6. Explain the procedures of Opening a Savings Bank Account and Current Deposit Account.
Procedures of Opening a Savings Bank Account and Current Deposit Account:
i. Application on Prescribed Form: The applicant submits a request on the bank's prescribed application form, providing necessary information such as name, date of birth, nationality, type of account, occupation, and address. The applicant also declares compliance with the bank's account maintenance rules.
ii. Photograph: At least two copies of recent passport size photographs are enclosed with the application form and affixed to the specimen signature card.
iii. Identification and Address Proof. The applicant must present valid proof of identity and residential address, such as a passport, PAN card, voter card, government employee identity card, driving license, or electricity bill, along with the application form.
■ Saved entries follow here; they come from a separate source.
theorem alterLast_none {a : List α} (ha : ∀ y ∈ a, fits y = false) : alterLast fits f a = none := by
  rw [alterLast, alterFirst_none fun y hy => ha y (List.mem_reverse.mp hy)]
  rfl

/-- The first number for which a search finds something. -/
theorem findSome?_range {β : Type} {g : Nat → Option β} {b : β} {n p : Nat} (hp : p < n) (hg : g p = some b)
    (before : ∀ q, q < p → g q = none) : (List.range n).findSome? g = some b := by
  induction n with
  | zero => omega
  | succ n ih =>
    rw [List.range_succ, List.findSome?_append]
    rcases Nat.lt_or_ge p n with h | h
    · rw [ih h]
      rfl
    · have none_before : (List.range n).findSome? g = none :=
        List.findSome?_eq_none_iff.mpr fun q hq => before q (by rw [List.mem_range] at hq; omega)
      have here : n = p := by omega
      rw [none_before, here, Option.none_or, List.findSome?_singleton, hg]

end

section
variable {s : State} {k : Packet} {p : Nat} {es fs : List QPkt} {e : QPkt}

/-- The newest queued copy of a packet is marked. -/
theorem markCopy_queued (hp : p < 43) (hq : outQ s p = es ++ e :: fs) (he : isCopy k e.viaLink e.k = true)
    (hf : ∀ f ∈ fs, ¬ isCopy k f.viaLink f.k = true) (first : ∀ p', p' < p → ∀ f ∈ outQ s p', ¬ isCopy k f.viaLink f.k = true) :
    markCopy k s = putOut s p (es ++ { e with k := invertTrailer e.k } :: fs) := by
  have here : markQueued k s p = some (putOut s p (es ++ { e with k := invertTrailer e.k } :: fs)) := by
    rw [markQueued, hq, alterLast_some (fits := fun q => isCopy k q.viaLink q.k) he fun f h => Bool.eq_false_iff.mpr (hf f h)]
    rfl
  have before : ∀ p', p' < p → markQueued k s p' = none := fun p' h => by
    rw [markQueued, alterLast_none fun f hm => Bool.eq_false_iff.mpr (first p' h f hm)]
    rfl
  rw [markCopy, findSome?_range hp here before]
  rfl

/-- A link on which a packet has failed its tag, the failure counted. -/
def tagFailed (s : State) (n : Nat) : State := if n < 32 then s.bumpF F.NG_LINKERR_TAGFAIL n else s

theorem tagFailed_only (s : State) (n : Nat) : OnlyLinks s (tagFailed s n) := .ite ((OnlyLinks.refl s).bumpF _ _) (.refl s)

/-- What the failure makes of the link itself. -/
def tagActs (s : State) (n : Nat) : State :=
  if n < 32 then
    let times := s.time :: recent s 1000000 (lk s n).tagTimes
    let t := putLk s n { lk s n with tagTimes := times }
    if max 1 (t.fl F.NG_LINKCFG_TAG_THR n) ≤ times.length && lstate t n != 8 then linkQuarantine t n 5 else t
  else s

theorem tagActs_only (s : State) (n : Nat) : OnlyLinks s (tagActs s n) := by
  have noted := (OnlyLinks.refl s).putLk n { lk s n with tagTimes := s.time :: recent s 1000000 (lk s n).tagTimes }
  exact .ite (.ite (noted.linkQuarantine n 5) noted) (.refl s)

section
variable {m : Fin 34} (up : trained s m.val = true) (session : (lk s (sessHome s m.val)).session = true)
include up session

omit up session in
theorem tail_good : Gives (.packetTailArrival m k true) s fun t => t.router = s.router ∧ t.flds = s.flds :=
  ⟨s, congrArg Host.Outcome.next (if_pos (by rw [Bool.or_true])), rfl, rfl⟩

theorem tail_bad_run : exec (.packetTailArrival m k false) s = .next (tagActs (markCopy k (tagFailed s m.val)) m.val) :=
  congrArg Host.Outcome.next (if_neg (by rw [up, session]; decide))

/-- A packet whose tag fails is marked corrupt where it waits. -/
theorem tail_bad (hp : p < 43) (hq : outQ s p = es ++ e :: fs) (he : isCopy k e.viaLink e.k = true)
    (hf : ∀ f ∈ fs, ¬ isCopy k f.viaLink f.k = true) (first : ∀ p', p' < p → ∀ f ∈ outQ s p', ¬ isCopy k f.viaLink f.k = true) :
    Gives (.packetTailArrival m k false) s fun t => outQ t p = es ++ { e with k := invertTrailer e.k } :: fs ∧
      (∀ p', p' ≠ p → outQ t p' = outQ s p') ∧ t.mem = s.mem := by
  have failed := tagFailed_only s m.val
  have same (p' : Nat) : outQ (tagFailed s m.val) p' = outQ s p' := outQ_congr failed.router p'
  have run := tail_bad_run (k := k) up session
  rw [markCopy_queued hp ((same p).trans hq) he hf fun p' h => by rw [same]; exact first p' h] at run
  have acts := tagActs_only (putOut (tagFailed s m.val) p (es ++ { e with k := invertTrailer e.k } :: fs)) m.val
  refine ⟨_, run, ?_, fun p' h => ?_, acts.mem.trans failed.mem⟩
  · rw [outQ_congr acts.router, outQ_putOut_same]
  · rw [outQ_congr acts.router, outQ_putOut_ne _ _ h, same]

end

end

/-! ### Packets given up (12 R256, R269) -/

section
variable {s t : State} {n : Nat} {k : Packet}

/-- A late packet whose command is not answered is only counted. -/
theorem refuse_late_router (h : answered k = false) (port : Nat) : (refuse s k rLate port).router = s.router := by
  have late : ¬ rLate = rNoRoute := by decide
  rw [refuse, h, if_neg Bool.false_ne_true, if_neg late, countDrop_router]

theorem refuses_late_router (port : Nat) (l : List QPkt) (hl : ∀ e ∈ l, answered e.k = false) (s : State) :
    (l.foldl (fun s e => refuse s e.k rLate port) s).router = s.router := by
  induction l generalizing s with
  | nil => rfl
  | cons e l ih =>
    obtain ⟨he, hl⟩ := List.forall_mem_cons.mp hl
    exact (ih hl _).trans (refuse_late_router he port)

/-- 12 R256: packets that have waited too long toward a partner without deadlines leave its queue. -/
theorem legacyTimeout_drops {l : Fin 32} (hv : linkVer s l.val ≠ 0) (hc : linkCap s l.val 0 = false)
    (hold : ∀ e ∈ outQ s l.val,
      decide (e.since + 1000 * max 1 (s.fl F.NG_POLICY_LEGACY_TMO 0) ≤ fabNow s) = true → answered e.k = false) :
    Gives (.legacyTimeout l) s fun t => outQ t l.val =
      (outQ s l.val).filter fun e => !decide (e.since + 1000 * max 1 (s.fl F.NG_POLICY_LEGACY_TMO 0) ≤ fabNow s) := by
  refine ⟨_, congrArg Host.Outcome.next (if_neg (by rw [hc, decide_eq_false hv]; decide)),
    (outQ_congr (refuses_late_router l.val _ (fun e he => ?_) _) _).trans (outQ_putOut_same _ _ _)⟩
  obtain ⟨mem, old⟩ := List.mem_filter.mp he
  exact hold e mem old

/-- A route goes by a port that can be used. -/
theorem routeVia_usable {carries : Nat → Bool} {dst p remain : Nat} (h : routeVia s carries dst = .out p remain) :
    portUsable s p = true := by
  have behind {alt remain p r : Nat} {d : Nat} (h : behindAlt s carries d alt remain = some (.out p r)) : portUsable s p = true := by
    unfold behindAlt at h
    split at h
    · cases h
    · split at h
      · rename_i able
        cases h
        exact (Bool.and_eq_true_iff.mp able).1
      · split at h
        · cases h
        · split at h <;> cases h
  unfold routeVia at h
  split at h
  · cases h
  · split at h
    · cases h
    · dsimp only at h
      split at h
      · cases h
      · split at h
        · rename_i able
          have able := (Bool.and_eq_true_iff.mp able).1
          split at h
          · cases h
            exact able
          · cases hb : behindAlt s carries dst (routeEntry s dst).2.1 (routeEntry s dst).2.2 with
            | none =>
              rw [hb] at h
              cases h
              exact able
            | some r =>
              rw [hb] at h
              obtain rfl : r = .out p remain := h
              exact behind hb
        · split at h
          · rename_i able
            have able := (Bool.and_eq_true_iff.mp (Bool.and_eq_true_iff.mp able).1).1
            split at h
            · cases h
            · cases h
              exact able
          · split at h
            · cases h
            · split at h <;> cases h

/-- The port of a link that is not ACTIVE cannot be used. -/
theorem portUsable_link (hn : n < 32) (h : portUsable s n = true) : lstate s n = 5 := by
  have member : members s n = [n] := by rw [members, if_pos (by omega), portHome, if_pos hn, homeMembers, if_pos hn]
  rw [portUsable, member] at h
  simp only [List.any_cons, List.any_nil, Bool.or_false, Bool.or_eq_true, beq_iff_eq] at h
  omega

section
variable (hn : n < 32) (hs : lstate s n ≠ 5)
include hn hs

/-- Nothing joins the queue of a link that is not ACTIVE by its route. -/
theorem tryRoute_avoids {viaLink : Bool} (hp : k.path = false) (h : tryRoute s k viaLink = .ok t) : outQ t n = outQ s n := by
  unfold tryRoute at h
  rw [hp, Bool.false_and, if_neg Bool.false_ne_true] at h
  dsimp only at h
  split at h
  · cases h
    exact outQ_putOut_ne _ _ (by rw [portLocal]; omega)
  · rename_i p remain route
    have other : n ≠ p := fun e => hs (portUsable_link hn (e ▸ routeVia_usable route))
    generalize (if viaLink then 90 else 39) = lead at h
    split at h
    · cases h
    · split at h
      · cases h
      · cases h
        exact outQ_putOut_ne _ _ other
  · cases h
IV. Introductory References: An existing bank customer or a respectable member of society introduces the applicant to the bank, providing details such as name, signature, address, occupation, and account number
v. Permanent Account Number (PAN): The applicant must provide their PAN issued by the Income Tax Authority. If not available, the applicant fills out a prescribed form sent to the income Tax Department by the bank.
vi.Specimen Signature: The applicant provides two or more specimen signatures, which are stored for future reference, often scanned and stored digitally.
vii. Mode of Account Operation: The applicant specifies the mode of account operation, whether individual or joint, and if joint, specifies the mode of operation among account holders.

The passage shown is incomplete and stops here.